Kukira
aku sudah berhasil membuat si dosen itu sadar bahwa dia bukan orang yang tepat untuk Anna.
Jadi dapat kau bayangkan betapa kagetnya diriku waktu mendengar kabar dari Amos
bahwa mereka sudah mulai merencanakan pernikahan mereka. Rupanya rencanaku
tidak berhasil. Mungkin aku terlalu percaya diri. Tapi aku belum kalah. Ini
bukan akhir dari segalanya. Masih ada waktu dan aku akan melakukan segala yang
kubisa untuk memastikan bahwa lonceng pernikahan mereka tidak akan berbunyi.

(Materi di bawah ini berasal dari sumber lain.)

/-- What a packet charges to its group's bucket: a READ pays for its response (R280). -/
def chargeOf (k : Packet) : Nat :=
  if k.type = 0x02 then
    let n := bitsOf 12 0 (leNat k.body)
    if n ≤ 32 then 64 else 64 + ceilDiv n 64 * 64
  else wireBytes k

/-! Rate control (R280). -/

/-- A group's rate: its register, or RMAX while rate control is off. -/
def rateOf (s : State) (g : Nat) : Nat :=
  if bitOf 0 (regGet s 0x900040) then regBits s (0x901000 + 4 * g) 15 0 else regBits s 0x900044 15 0

/-- A group's bucket record. -/
def bucketOf (s : State) (g : Nat) : Bucket :=
  (s.fep.buckets.find? fun b => b.group == g).getD { group := g }

/-- A group's bucket record replaced. -/
def bucketPut (s : State) (b : Bucket) : State :=
  { s with fep := { s.fep with buckets := b :: dropFirst (fun x => x.group == b.group) s.fep.buckets } }

/-- The bucket's level now, in thousandths of a byte. -/
def bucketLevel (s : State) (b : Bucket) : Int :=
  min 4160000 (b.level + ((16 * rateOf s b.group * (s.osc - b.since) : Nat) : Int))

/-- The bucket settled at the present count. -/
def bucketNow (s : State) (g : Nat) : Bucket :=
  let b := bucketOf s g
  { b with level := bucketLevel s b, since := s.osc }

/-- Whether a packet waits for its bucket: REQ and FWD only (R280). -/
def charged (k : Packet) : Bool := k.vc == 0 || k.vc == 2

/-! Ports (R268, R289, R373, R374). -/

/-- A port changed. -/
def portUpd (s : State) (p : Nat) (f : Port → Port) : State :=
  { s with fep := { s.fep with ports := setAt s.fep.ports p f } }

/-- Whether a queued packet's next flit may leave: its channel has a credit, no other packet of its
channel is part sent, and its bucket is not negative when it starts. -/
def mayLeave (s : State) (c : Port) (q : Queued) : Bool :=
  let k := q.packet
  -- R354: at a link-up the identity packet leaves before any other
  let first := match c.queue.head? with
    | some h => h.packet.type == 0x30 && h.packet.body.head? == some 1 && h != q
    | none => false
  !first && ((c.credits[k.vc]?).getD 0 > 0)
    && (match c.queue.find? fun x => x.packet.vc == k.vc && x.sentFlits != 0 with
      | some x => x == q
      | none => true)
    && (q.sentFlits != 0 || !charged k || bucketLevel s (bucketOf s q.rcg) ≥ 0)

/-- A request's timer starts at its transmission (R287). -/
def startTimer (s : State) (tag : Nat) : State :=
  { s with fep := { s.fep with reqs := s.fep.reqs.map fun r => if r.tag == tag then { r with since := s.osc } else r } }

/-- Whether a packet is a request, which holds a tag until it is acknowledged (R273, R276). -/
def isRequest (k : Packet) : Bool := 1 ≤ k.type && k.type ≤ 5

/-- Starts a flit on an idle bundle: a resent one first, else the next flit of a packet that may leave. -/
def startFlit (s : State) (p : Nat) (c : Port) : Option (SentFlit × State) :=
  if !c.up || c.wireLeft != 0 then none
  else match c.resend with
    | n :: rest =>
      match c.sent.find? fun f => f.seq == n with
      | some f =>
        let r := 0x900110 + 4 * p
        some (f, portUpd (regPut s r (min (regGet s r + 1) 0xFFFFFFFF)) p fun c => { c with
          resend := rest, sent := replaceFirst (fun x => x.seq == n) (fun x => { x with resent := x.resent + 1 }) c.sent })
      | none => none
    | [] =>
      let bytes := (c.sent.map fun f => flitBytes f.packet f.index).foldl (· + ·) 0
      if c.sent.length ≥ 512 || bytes ≥ 131072 then none
      else match c.queue.find? (mayLeave s c) with
        | none => none
        | some q =>
          let k := q.packet
          let f : SentFlit := { seq := c.nextSeq, packet := k, index := q.sentFlits, oldEpoch := q.oldEpoch, settled := q.settled }
          let done := q.sentFlits + 1 == flitCount k
          let s := if q.sentFlits = 0 then
              let s := if isRequest k then startTimer s k.tag else s
              if charged k then
                let b := bucketNow s q.rcg
                bucketPut s { b with level := b.level - ((1000 * chargeOf k : Nat) : Int) }
              else s
            else s
          let s := portUpd s p fun c => { c with
            queue := if done then dropFirst (fun x => x == q) c.queue
              else replaceFirst (fun x => x == q) (fun x => { x with sentFlits := x.sentFlits + 1 }) c.queue
            credits := setAt c.credits k.vc (· - 1), nextSeq := (c.nextSeq + 1) % 4096
            lastAck := if c.sent.isEmpty then s.osc else c.lastAck
            sent := c.sent ++ [f] }
          some (f, s)

/-- Drives the next transfer of a port when its bundle is idle: the next part of a flit, a new flit, or
link control and credits alone (R373). -/
def fepPump (s : State) (p : Nat) : State :=
  match s.fep.ports[p]? with
  | none => s
  | some c =>
    if !c.up || c.txReq != c.txAck then s
    else
      let next : Option (Packet × Nat × Nat × Nat × Nat) × State :=
        if c.wireLeft != 0 then
          (match c.wire with
          | some { part := some (k, i, j), seq := n, .. } => some (k, i, j + 1, n, c.wireLeft - 1)
          | _ => none, s)
        else match startFlit s p c with
          | some (f, s) => (some (f.packet, f.index, 0, f.seq, flitBytes f.packet f.index / 64 - 1), s)
          | none => (none, s)
      if next.1.isNone && c.control.isEmpty && c.giveCredit.isEmpty then s
      else portUpd next.2 p fun c =>
        { c with
          wire := some { part := next.1.map fun x => (x.1, x.2.1, x.2.2.1)
                         seq := match next.1 with
                           | some x => x.2.2.2.1
                           | none => 0
                         lv := c.control.head?, cv := c.giveCredit.head? }
          wireLeft := match next.1 with
            | some x => x.2.2.2.2
            | none => 0
          control := c.control.drop 1, giveCredit := c.giveCredit.drop 1, txReq := !c.txReq }

/-- Every port driven where it can be. -/
def fepPumpAll (s : State) : State := [0, 1, 2, 3].foldl fepPump s

/-! Refetches (R186). -/

/-- Starts the home read of a block whose write-throughs have all been acknowledged. -/
def refetchBegin (s : State) (block : Nat) : State :=
  if s.throughs.any fun t => t.ranges.any fun r => overlap r.1 r.2 block 4096 then s
  else match s.refetch.find? fun r => r.block == block && r.key.isNone with
    | none => s
    | some r =>
      let n := newId s
      let home := backHome s r.region + (block - backBase s r.region)
      let s := { n.2 with
        refetch := replaceFirst (fun x => x.block == block) (fun x => { x with key := some n.1 }) s.refetch }
      let c := cmpSend s { kind := .read, addr := home, len := 4096, who := .gather n.1 }
      { c.1 with gathers := c.1.gathers ++ [{ key := n.1, owner := n.1, addr := home, len := 4096, left := c.2 }] }

/-- The refetch of a bad word's block starts, or the one under way is shared. -/
def refetchStart (s : State) (word region : Nat) : State :=
  let block := blockOf word
  if s.refetch.any fun r => r.block == block then s
  else refetchBegin { s with refetch := s.refetch ++ [{ block, word, region }] } block

/-! Sending a packet (R273 to R276). -/

/-- LOG.ADDR of an invalid lookup (R312): the bad word that made the entry invalid, or the entry whose read was
refused or failed in chip memory. -/
def routeBadAddr (s : State) (dest : Nat) (failed : Bool) : Nat :=
  match routeAddr s dest with
  | none => 0
  | some a =>
    if isChip a then (if failed then a else 0)
    else if (ordOver s (offsetOf a) 4).isSome then a
    else match spmBadIn s (offsetOf a) 4 with
      | some w => ownAddr s w
      | none => 0

/-- ROUTE_INVALID (R275, R310); a read of the entry that an ordered region keeps out is counted as refused (R176,
R213). -/
def raiseRoute (s : State) (dest : Nat) (failed : Bool) : State :=
  let a := routeBadAddr s dest failed
  let s := match routeAddr s dest with
    | some e =>
      if !isChip e && (ordOver s (offsetOf e) 4).isSome then noteRefusal s true (ownId s) e reasonHeld else s
    | none => s
  raiseErr s { code := 0x0204, cls := 2, unit := 17, addr := a, info0 := dest }

/-- The request tag that comes next: the lowest free one for which no late response may come, or else the free one
that timed out first (R273, R287, R288, assumption 155). -/
def fepTag (s : State) : Option Nat :=
  let free (t : Nat) : Bool := !s.fep.reqs.any fun r => r.tag == t
  ((List.range 8192).find? fun t => free t && !s.fep.late.contains t).orElse fun _ => s.fep.late.find? free

/-- Whether the entry read for a destination is outstanding. -/
def routePending (s : State) (dest : Nat) : Bool :=
  s.cmp.out.any (fun o => o.acc.who == .route dest)
    || s.cmp.chans.any fun c => c.waiting.any fun m => match m.2 with
      | some a => a.who == .route dest
      | none => false

/-- The entry of a destination that a lookup could not read is fetched: from chip memory, or by the refetch of its
block (R275). -/
def routeFetch (s : State) (dest : Nat) : State :=
  match routeAddr s dest with
  | none => s
  | some a =>
    if isChip a then
      if routePending s dest then s else (cmpSend s { kind := .read, addr := a, len := 4, who := .route dest }).1
    else match spmBadIn s (offsetOf a) 4 with
      | some w => (match backOf s w with
        | some n => refetchStart s w n
        | none => s)
      | none => s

Jika aku tidak dapat meyakinkan Dayton bahwa dia bukan orang yang tepat untuk
Anna, aku akan meyakinkan Anna bahwa Dayton bukan orang yang tepat untuknya.

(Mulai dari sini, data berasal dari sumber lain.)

/-- R379. The regulator reports VIN: a raise that waited for it takes place, if its rise is admitted (R298). -/
def execVinReady (mv : Nat) (s : State) : Result :=
  .next <| whenLive s fun s =>
    if s.power.fixedVin.isSome then s
    else
      let s := { s with power := avsGood s.power }
      if s.power.vset + 60 < s.power.vinReq && s.power.vinReq ≤ mv && s.power.vinReq ≤ ceiling s + 60 && admitted s then
        ptmSync (risePower { s with power := { s.power with vset := s.power.vinReq - 60 } })
      else s

/-- R380. The first Status read after PORESET_N has had no valid response: VIN is fixed at what the cluster
measures. -/
def execFixedVin (mv : Nat) (s : State) : Result :=
  .next <| whenLive s fun s =>
    if s.power.avsSeen then s
    else { s with power := { s.power with fixedVin := some mv, avsSeen := true, avsFrame := none } }

/-- The supply after one governor period that aims at `v`: one 5 mV step, once what the steps before it changed is
spread to within STEP, and a raise only once VIN allows it (R297, R298, R379). -/
def stepSupply (s : State) (pred : Nat → Nat) (v : Nat) : State :=
  let cur := s.power.vset
  let stay : State := { s with power := askVin s.power (cur + 60) }
  if v < cur then
    let n := max v (cur - 5)
    if s.power.shed < stepLimit s then
      { s with power := { askVin s.power (n + 60) with vset := n, shed := s.power.shed + 4 * (pred cur - pred n) } }
    else stay
  else if cur < v then
    let n := min v (cur + 5)
    if !admitted s then stay
    else if s.power.fixedVin.isSome then
      { s with power := { s.power with vset := n, debt := s.power.debt + 4 * (pred n - pred cur) } }
    else { s with power := askVin s.power (n + 60) }
  else stay

/-- The hottest valid sensor (R303, R406), or the last one known when none is valid. -/
def hottest (s : State) (words : List Word) : Nat :=
  match words.filter fun w => bitOf 31 w.toNat with
  | [] => s.power.tempQ
  | ws => ws.foldl (fun m w => max m (bitsOf 11 0 w.toNat)) 0

/-- The summed supply current of the islands, in units of 10 mA (R304). -/
def summedCurrent (tel : Telemetry) : Nat := tel.islands.foldl (fun n i => n + i.2) 0

/-- The conditions 0 to 5 of R306 that hold at the end of a period of Gale time; `delta` is the change of the
measured power in units of 0.25 W. -/
def galeConds (s : State) (current delta : Nat) : List Nat :=
  let conds : List Bool := [decide (heat s ≥ budget s), decide (s.power.tempQ ≥ regBits s 0xB00034 11 0), s.power.alert,
    decide (current > 10 * regBits s 0xB00038 15 0), decide (4 * delta > 2 * stepLimit s), credit s == 0]
  (List.range 6).filter fun i => (conds[i]?).getD false

/-- Gated islands whose group's bit in PTM_GATE is clear wake, one rise at a time (R298, R308). -/
def wakeOpen (s : State) : State :=
  let v := regGet s 0xB00060
  let open' (i : Nat) : Bool := (i < 64 && !bitOf 0 v) || (64 ≤ i && i < 68 && !bitOf 1 v) || (68 ≤ i && !bitOf 2 v)
  (s.power.gated.filter open').foldl (fun s i => (wakeFor s [i]).getD s) s

/-- The ledgers after one control period (R303, R305, R308). -/
def ledgers (p : Power) (gale : Bool) : Power :=
  if gale then { p with heat4 := p.heat4 + 4, credit10 := p.credit10 - 10, galeUs := p.galeUs + 1 }
  else { p with heat4 := p.heat4 - 1, credit10 := min (p.credit10 + 1) 40000000 }

/-- STATE of an island (R405). -/
def islandState (s : State) (i : Nat) : Nat :=
  if s.power.waking.contains i then 1 else if s.power.gated.contains i then 2
  else if s.power.retained.contains i then 3 else 0

/-- ISL_VSET of an island (R405): VAON is 0.75 V (R378), and a gated island has none. -/
def islandVset (s : State) (i : Nat) : Nat :=
  if i = 97 then 750 else if s.power.gated.contains i then 0 else s.power.vset % 4096

/-- ISL_STATE of an island (R405). -/
def islandWord (s : State) (i : Nat) : Nat :=
  islandState s i + 4 * boolBit (s.power.pacing && i < 84) + 8 * boolBit (i == 97)

/-- What every island shows until the next control period (R405). -/
def reportIslands (s : State) : State :=
  { s with power := { s.power with
    islandRep := (List.range s.par.islands).map fun i => (islandVset s i, islandWord s i) } }

/-- One run of island 97's governor (R297 to R306), with the frame of the AVSBus that it starts (R380). -/
def governor (tel : Telemetry) (s : State) : State :=
  let gale := galeTime s
  let hot := hotCeiling s
  let delta := match s.power.lastPower with
    | some q => max (tel.power - q) (q - tel.power)
    | none => 0
  let t := hottest s tel.sensors
  let p := ledgers s.power gale
  let s := { s with
    osc := s.osc + 1000
    power := { p with
      tempQ := t, lastPower := some tel.power, sensors := tel.sensors, islands := tel.islands
      debt := p.debt - stepLimit s, shed := p.shed - stepLimit s } }
  let s := regPut (regPut s 0xB00024 (tel.power % 65536)) 0xB00028 (tel.rate % 65536 + 65536 * t)
  let s := if hotCeiling s && !hot then ptmEvent s 6 else s
  let s := if gale then fallback s (galeConds s (summedCurrent tel) delta) else s
  let s := wakeOpen { s with power := { s.power with firstNow := false } }
  -- the effective cap slews toward the cap
  let target := 1000 * max 160 (min 1200 (regBits s 0xB00014 15 0))
  let ramp := regBits s 0xB00014 31 16
  let eff := if target ≥ s.power.eff then min target (s.power.eff + ramp) else max target (s.power.eff - ramp)
  let s := { s with power := { s.power with eff := eff } }
  -- the supply
  let r := draw s 1
  let s := r.2
  let pred (v : Nat) : Nat := Config.predictedPower (1024 * r.1 + v)
  let top := ceiling s
  let lo := vMin s
  let fits := (List.range 61).filterMap fun i =>
    let v := lo + 5 * i
    if v ≤ top && 1000 * pred v ≤ eff then some v else none
  let v := if top < lo then top else fits.foldl max lo
  let s := { s with power := { s.power with pacing := 1000 * pred (min lo top) > eff } }
  let s := stepSupply s pred v
  let n := draw s 2
  reportIslands (ptmSync { n.2 with power := avsNext n.2.power n.2.osc n.1 })

/-- R297 to R306. One control period of 1,000 oscillator counts has passed.  Island 97 runs on after a stop (R317),
and its oscillator through a warm reset (R295). -/
def execControlPeriod (tel : Telemetry) (s : State) : Result :=
  .next <| if s.boot.por then s
    else if s.boot.warm then { s with osc := s.osc + 1000 }
    else governor tel s

/-! Islands (R292, R294). -/

/-- Whether a matrix island's position is in use (R294). -/
def positionBusy (s : State) (a p : Nat) : Bool :=
  ((matrixRuns s).any fun r => r.parts.any fun x => x.1 == a && covers r.mode x.2 p)
    || ([0, 1, 2, 3].any fun q => covers 1 q p && (quadHolder s (4 * a + q)).isSome)
    || s.mxe.planes.any fun x => x.retained && x.array == a && covers x.mode x.part p

/-- Whether a chain has a hold on its unit: it runs, or it has failed and its cache ranges are not yet as R120 says. -/
def vxHolds (d : Desc) (r : VxRun) : Bool :=
  d.phase == .running || d.phase == .replaying || (d.status != 0 && !r.lost)

/-- Whether a vector unit runs a descriptor or a pass. -/
def unitBusy (s : State) (v : Nat) : Bool :=
  s.descs.any fun d => match d.engine with
    | .vector r => vxHolds d r && r.unit == v
    | .matrix r => (d.phase == .running || d.phase == .replaying) && r.passes.any fun p => p.unit == some v && !p.done
    | _ => false

/-- Whether an island may be gated now. -/
def mayGate (s : State) (i : Nat) : Bool :=
  let gate := regGet s 0xB00060
  if i < 64 then bitOf 0 gate && i / 16 < s.par.arrays && !positionBusy s (i / 16) (i % 16)
  else if i < 68 then bitOf 1 gate && i - 64 < s.par.vectorUnits && !unitBusy s (i - 64)
  else if i < 84 then
    bitOf 2 gate && i - 68 < s.par.taskCores && ([0, 1].all fun k => match s.groups[2 * (i - 68) + k]? with
      | some g => g.state == 0
      | none => false)
  else false

/-- R294. An island idle for PTM_GATE.HOLD is gated, and loses what no later descriptor depends on. -/
def execIslandGate (island : Nat) (s : State) : Result :=
  .next <| whenLive s fun s =>
    if s.power.gated.contains island || s.power.waking.contains island || !mayGate s island then s
    else
      let s := { s with power := { s.power with gated := setInsert s.power.gated island } }
      if island < 64 then
        { s with mxe := { s.mxe with planes := s.mxe.planes.filter fun x =>
          !(x.array == island / 16 && covers x.mode x.part (island % 16)) } }
      else if island < 68 then s
      else { s with l1 := s.l1.filter fun l => l.core != island - 68 }

/-- R294. A scratchpad bank group idle for HOLD enters retention; one for which an access waits is not idle. -/
def execRetention (island : Nat) (s : State) : Result :=
  .next <| whenLive s fun s =>
    if 84 ≤ island && island ≤ 89 && bitOf 0 (regGet s 0x700000) && !(s.xbr.any fun r => (accBanks r.acc).any fun b => bankIsland b == island)
        && !s.power.waking.contains island then
      { s with power := { s.power with retained := setInsert s.power.retained island } }
    else s

/-- R294. An island finishes its wake, or a bank group leaves retention; the work that waits for it may
proceed. -/
def execIslandWake (island : Nat) (s : State) : Result :=
  .next <| whenLive s fun s =>
    { s with power := { s.power with waking := s.power.waking.erase island, retained := s.power.retained.erase island } }

/-- A write of PTM_GATE (R308): clearing a bit wakes the group's gated islands under the step limit. -/
def gateWrite (s : State) (v : Nat) : State := wakeOpen (regPut s 0xB00060 v)

/-- PTM_ISLANDj: the islands gated or in retention. -/
def islandBits (s : State) (j : Nat) : Nat :=
  ((List.range 32).map fun b =>
    boolBit (s.power.gated.contains (32 * j + b) || s.power.retained.contains (32 * j + b)) * 2 ^ b).foldl (· + ·) 0

/-! The error unit's registers and timed events (R309 to R326). -/

/-- A log entry is completed (R314): it is no longer open, and the next one is delivered. -/
def completeEntry (s : State) (index : Nat) : State :=
  if s.errors.opens.any fun e => e.index == index then
    deliverEntry { s with errors := { s.errors with
      opens := s.errors.opens.filter fun e => e.index != index, nest := s.errors.nest.erase index } }
  else s

/-- EEU_FATAL0 to EEU_FATAL3 cleared (R326). -/
def clearFatal (s : State) : State := [0xC00030, 0xC00034, 0xC00038, 0xC0003C].foldl (fun s o => regPut s o 0) s

/-- Whether a register carries parity: by offset, or 2^24 × space + byte offset for a word that IND reaches (R320). -/
def carriesParity (o : Nat) : Bool :=
  if o < 2 ^ 24 then match rowOf o with
    | some r => r.fields.any fun f => f.acc == .rw || f.acc == .wm || f.acc == .lk || f.acc == .lock
    | none => false
  else o % 4 == 0 && ((o / 2 ^ 24 == 3 && o % 2 ^ 24 < 0x2800) || (o / 2 ^ 24 == 6 && o % 2 ^ 24 < 0x400))

/-- R320. The scrub checks every register with parity; `upset` names one whose storage has been upset, which the
block's next use finds even where no scrub runs (assumption 142). -/
def execScrub (upset : Option Nat) (s : State) : Result :=
  .next <| whenLive s fun s =>
    if regBits s 0xC00054 15 0 = 0 && upset.isNone then s
    else
      let s := match upset with
        | some o => if carriesParity o then { s with cfgBad := setInsert s.cfgBad o } else s
        | none => s
      match s.cfgBad with
      | o :: _ => raiseCfgParity s o
      | [] => s

/-- Whether an island is powered, awake and not paced (R299, R310). -/
def answering (s : State) (i : Nat) : Bool :=
  !(s.power.gated.contains i || s.power.waking.contains i || s.power.retained.contains i || (s.power.pacing && i < 84))

/-- R310. A handshake between two islands that are powered, awake and not paced has stayed unanswered for
EEU_STALL.LIMIT: the entry names the island that has not answered (DEDUCED, assumption 168). -/
def execHandshakeStall (h : Handshake) (s : State) : Result :=
  .next <| whenLive s fun s =>
    if regBits s 0xC00058 15 0 = 0 || !answering s h.asker || !answering s h.answerer then s
    else raiseErr s { code := 0x0304, cls := 3, internal := true, resource := resource 11 h.answerer, info0 := h.answerer }

/-- R325. The boundary of a window of 2^30 counts: the count of corrected errors restarts. -/
def execWindowBoundary (s : State) : Result :=
  .next <| whenLive s fun s =>
    let no := s.osc / 2 ^ 30 + 1
    { s with osc := no * 2 ^ 30, errors := { s.errors with window := 0, windowNo := no } }

/-- The levels of EVT_OUT (R325). -/
def evtOut (s : State) : Nat := regGet s 0xC00040 % 256 &&& regGet s 0xC00044 % 256

end Sys2Proof.Machine
end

Sebenarnya semua dapat melihat itu dengan jelas. Semua orang kecuali kedua
orang itu. Jadi waktu Jason mengemukakan rencananya untuk terbang ke San
Francisco untuk memberi kejutan pada Dina, aku memutuskan untuk ikut juga.
Ia secantik yang kuingat. Aku belum pernah melihat
dirinya mengenakan pakaian musim dingin sebelumnya. Tapi jaket tebal, syall dan
topi rajutan itu tidak mampu menyembunyikan apa pun dari mata rinduku. Jika
tidak ada Jason dan Dina yang berdiri di belakangku, pastinya aku sudah menarik
Anna ke dalam pelukanku, tanpa memikirkan konsekuensinya. Tapi aku tahu aku
harus melangkah dengan hati-hati. Semuanya harus sesuai tahapan dan waktunya.
Aku melangkah ke samping untuk membiarkan Anna masuk. Ia menjabat tangan Jason
dan memutar tubuhnya untuk menjabat tanganku juga.
“Kalian baru mendarat tadi malam?” tanyanya padaku. Aku
mengangguk dan bertanya-tanya dalam hati apakah dia tahu bahwa aku datang
khusus untuknya. Tentu saja ia tidak tahu. “Apakah kita jadi ke Westfield?”
tanyaku pada Dina.
“Oh ya, tentang itu. Maaf aku tidak jadi menemanimu
belanja. Jason punya rencana lain,” kata Dina.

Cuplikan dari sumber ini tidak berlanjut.